The Art of R Programming: A Tour of Statistical Software Design
This was actually the first book I picked up about R because it was on the shelf at my library, but I would not recommend it as a first book for learning R. However, if you want to get into writing R scripts or programs, this is a great resource.

ggplot2: Elegant Graphics for Data Analysis (Use R!)
IF you’re planning on creating visualization with R, you’ll certainly want to look at using ggplot2. Although it is open source and the documentation is online, this book goes into more depth with examples, tips, and tricks. It is also a great way to support the developer.

R Cookbook (O’Reilly Cookbooks)
The “Cookbook” series from O’Reilly is great for when you know your way around a software program but need a quick way to check how to do something. For some reason, there are a few things in R that I routinely forget and I know I can get a good answer from this book. It’s usually faster than pouring over stack overflow for a few minutes.

Programming

Code Complete: A Practical Handbook of Software Construction, Second Edition
This book is a few years old now, but the concepts in it are still rock-solid. If you don’t have a career as a programmer, some of it won’t apply, but most of it does. When I started programming just as a hobby, this book really helped me start to see the bigger picture of software development. Now I can apply many of the concepts I read about in my career too.

Software

R
Considered the premiere statistical software by many, R is a complete environment for data analysis, statistical modeling, and visualization. Additionally, it is free, open-source, and has a very active community. The learning curve is steep, but worth it.

ggplot2
Although it is just an R library, I feel the need to mention it. I use it for almost every R-related post because the graphics are so much better than R’s default graphics package. It takes some time getting used to the syntax, but there is a lot of information online about the package. The developer, Hadley Wickham, is also frequently involved on the ggplot2 message boards and stack overflow.

Microsoft Excel
Excel sometimes gets complaints, but it does a lot of things really well. Sorting and cleaning data is a breeze, simple bar charts look great, and formulas are great for manipulating text data into other formats. I often flip between R and Excel when working with data.

Python
I love using Python for short automated tasks. Putting together a script to scrape data or do some statistical analysis is very easy and usually only takes up a few dozen lines of code. I also find that Python lets me think less about the code and more about my task as compared to lower-level programming languages. Additionally, with the plethora of libraries for Python, many common tasks have already been programmed for you.

Education

Udacity

Udacity is my favorite online education resource. There are two features that make it stand out:

  1. The classes are designed for the platform. Instead of retrofitting college classes for the internet, these classes are designed specifically for Udacity. This means the videos are all 2-5 minutes long, self-paced, and present the opportunity for frequent, but concise, knowledge checks.
  2. The in-class code editor works brilliantly.You never have to leave the website to complete the course work. All of the programming quizzes and assignments are completed directly in the browser. Furthermore, the code compiles and runs very quickly on Udacity’s servers so you only have to wait a few seconds to see if you got the question correct.

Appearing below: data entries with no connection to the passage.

-- ==== Sys2Proof/Machine/Commands.lean ====
section
/-! DEFINITION. The meaning of every command: what each row of the opcode table does to the part. A request is the arrival of
its whole frame at a link (log entry 5). A completion or an expiry has its effect where the part has the thing that ends, and
otherwise changes nothing (log entry 6). -/

namespace Sys2Proof.Machine

/-! ## The events of the part -/

/-- The running feedback of a pump takes a level (R104). -/
def setFeedback (p : Pump) (b : Bool) (s : State) : State := { s with inputs := s.inputs.setRunning p b }

/-- A commit running ends with its reply, and a request waiting on the shore link is then taken (R17, R197). -/
def commitEnds (s : State) : State := if s.store.committing then serve .shore (completeCommit s) else s

/-- An answer within the window that names the polled slot yields the slot's reading; any other is discarded (R23). -/
def acceptAnswer (a : SensorAnswer) (s : State) : State :=
  if s.gauge.poll.isSome then
    match answerReading s.gauge.slot a with
    | some r => takeReading r s
    | none => s
  else s

/-- The priming countdown runs out (R48). -/
def primingExpires (p : Pump) (s : State) : State :=
  if (s.pumpMeter p).phase = .priming then settle s (endEvent p.driver .noFlow (phaseOff p.driver s)) else s

/-- The no-flow countdown has run out, with the end reason of R49. A pulse taken first has reloaded the countdown, and the
expiry does not happen (R50; log entry 6). -/
def flowExpires (p : Pump) (s : State) : State :=
  if (s.pumpMeter p).phase = .flowWatch ∧ (s.pumpMeter p).countdown = 0 then
    settle s (endEvent p.driver (noFlowReason s (s.transfer p.driver)) (phaseOff p.driver s))
  else s

/-- The states in which running feedback is judged: PRIMING and RUNNING (R104). -/
def XferState.pumping : XferState → Bool
  | .priming | .running => true
  | .idle | .opening | .closing | .handedOver => false

/-- A fall of the running feedback from present to absent (R104). -/
def feedbackFalls (p : Pump) (s : State) : State :=
  let s1 := setFeedback p false s
  if s.inputs.running p ∧ (s.transfer p.driver).state.pumping then settle s (endEvent p.driver .pumpTrip s1) else s1

/-- A change of a valve's limit inputs: an assigned valve is judged (R96 to R99). -/
def limitsChange (ch : Nat) (openMade closedMade : Bool) (s : State) : State :=
  let s1 := s.setLimitInputs ch openMade closedMade
  if assigned s ch then settle s (judgeLimits s s1 ch) else s1

/-- The travel countdown of a valve in travel runs out: FAULT STUCK (R98). -/
def travelExpires (ch : Nat) (s : State) : State :=
  if (s.valve ch).state.moving then settle s (valveFails ch .stuck s) else s

/-- The interval countdown of the START in hand runs out: a RUNNING Sequencer judges its leaving conditions (R128). -/
def intervalExpires (s : State) : State :=
  let s1 := s.setCore { s.seq.core with interval := 0 }
  match s.seq.core.state, s.seq.core.progress with
  | .running, some _ => judgeGrant (walk s1)
  | .suspending, some _ => s1
  | _, _ => s

/-- The dwell countdown runs out: the pointer moves on (R132). -/
def dwellExpires (s : State) : State :=
  if s.seq.core.state = .running ∧ s.seq.core.wait = .dwell then
    judgeGrant (moveOn (s.setCore { s.seq.core with dwell := 0 }))
  else s

/-- The ack countdown runs out in HOLD_REQUESTED (R162). -/
def ackRunsOut (s : State) : State :=
  match s.tracker.state, s.tracker.cur, s.tracker.ack with
  | .holdRequested, some p, some _ => ackExpires p s
  | _, _, _ => s

/-- A refresh in flight completes where its condition may be published (R69); until then it stays in flight (log entry 29). -/
def refreshEnds (s : State) : State :=
  match s.engine.job with
  | some { task := .refresh, working := [c], .. } => if publishMay s then completeRefresh c s else s
  | _ => s

/-- A projection in flight completes (R74). -/
def projectionEnds (s : State) : State :=
  match s.engine.job with
  | some { task := .projection req void, snapshot := snap, working := [a, b], pubSeq := n } =>
    completeProjection { task := .projection req void, snapshot := snap, working := [a, b], pubSeq := n } req void a b s
  | _ => s

/-- The console request input takes a level. -/
def setRequest (b : Bool) (s : State) : State := { s with inputs := { s.inputs with consoleRequest := b } }

/-- The console request rises: in AUTO it is taken, in RECONCILING it is held (R171, R177). While the reset input is held the
level alone changes, and it is taken when the reset ends (R207). -/
def consoleRises (s : State) : State :=
  match s.console.state with
  | .auto => unlessHeld requestRises (setRequest true s)
  | .requested | .granted | .reconciling => setRequest true s

/-- The console request drops: REQUESTED returns to AUTO, and GRANTED is released (R171, R174). -/
def consoleDrops (s : State) : State :=
  let s1 := setRequest false s
  match s.console.state with
  | .requested => s1.setConsole { s1.console with state := .auto }
  | .granted => releaseConsole s1
  | .auto | .reconciling => s1

/-! ## The commands, in the order of the opcode table -/

/-- HARDWARE_RESET (R207). -/
def execHardwareReset (held : Bool) (straps : Straps) (s : State) : Host.Outcome State Fault Refusal :=
  .next (resetPart held straps.a straps.b s)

Unfortunately, Udacity has recently started to push their “nano degrees” program with special pay-for access to the material. However, if you go digging, you can still find the full classes available for free, it just takes a few more clicks. It’s not entirely clear to me what the advantage of the pay access is, so I’ve never tried it.

If you are looking for great content by industry leaders, Udacity should be your first stop. But if you can’t find something you’re interested in, keep reading.

edX

Until recently, edX seemed to be lacking in features, but I’m now really happy with their platform. They have access to dozens of classes from top schools like Harvard, MIT, and Stanford. Most of the classes follow a video lecture > quiz > homework/project cycle making it feel more like a college class. The lecture videos are longer than Udacity, usually about 10-20 minutes a piece. Additionally, the coursework is usually more involved than what you may find elsewhere. Since edX allows more flexibility to teachers, you will most likely need to do some or all of the following: download software onto your computer, download code for homework, sign up at external websites to participate in discussions and/or grading, etc. This can be a bit of a turn off, but the quality and diversity of the courses keeps me coming back.

Coursera

Coursera is very similar to edX and in fact most of what I said about edX also applies to Coursera. Even the websites look similar! The only real difference I have noticed is that the quality of the material on Coursera is very much more hit-or-miss than edX. With Coursera, some of the classes are just teachers recording themselves talking into their laptop webcam from inside a closet. I probably only have a <50% completion rate on Coursera because I get bored or annoyed with the lectures so much more easily as compared to the other sites. You can still find some gems here, but be prepared to not love everything you sign up for.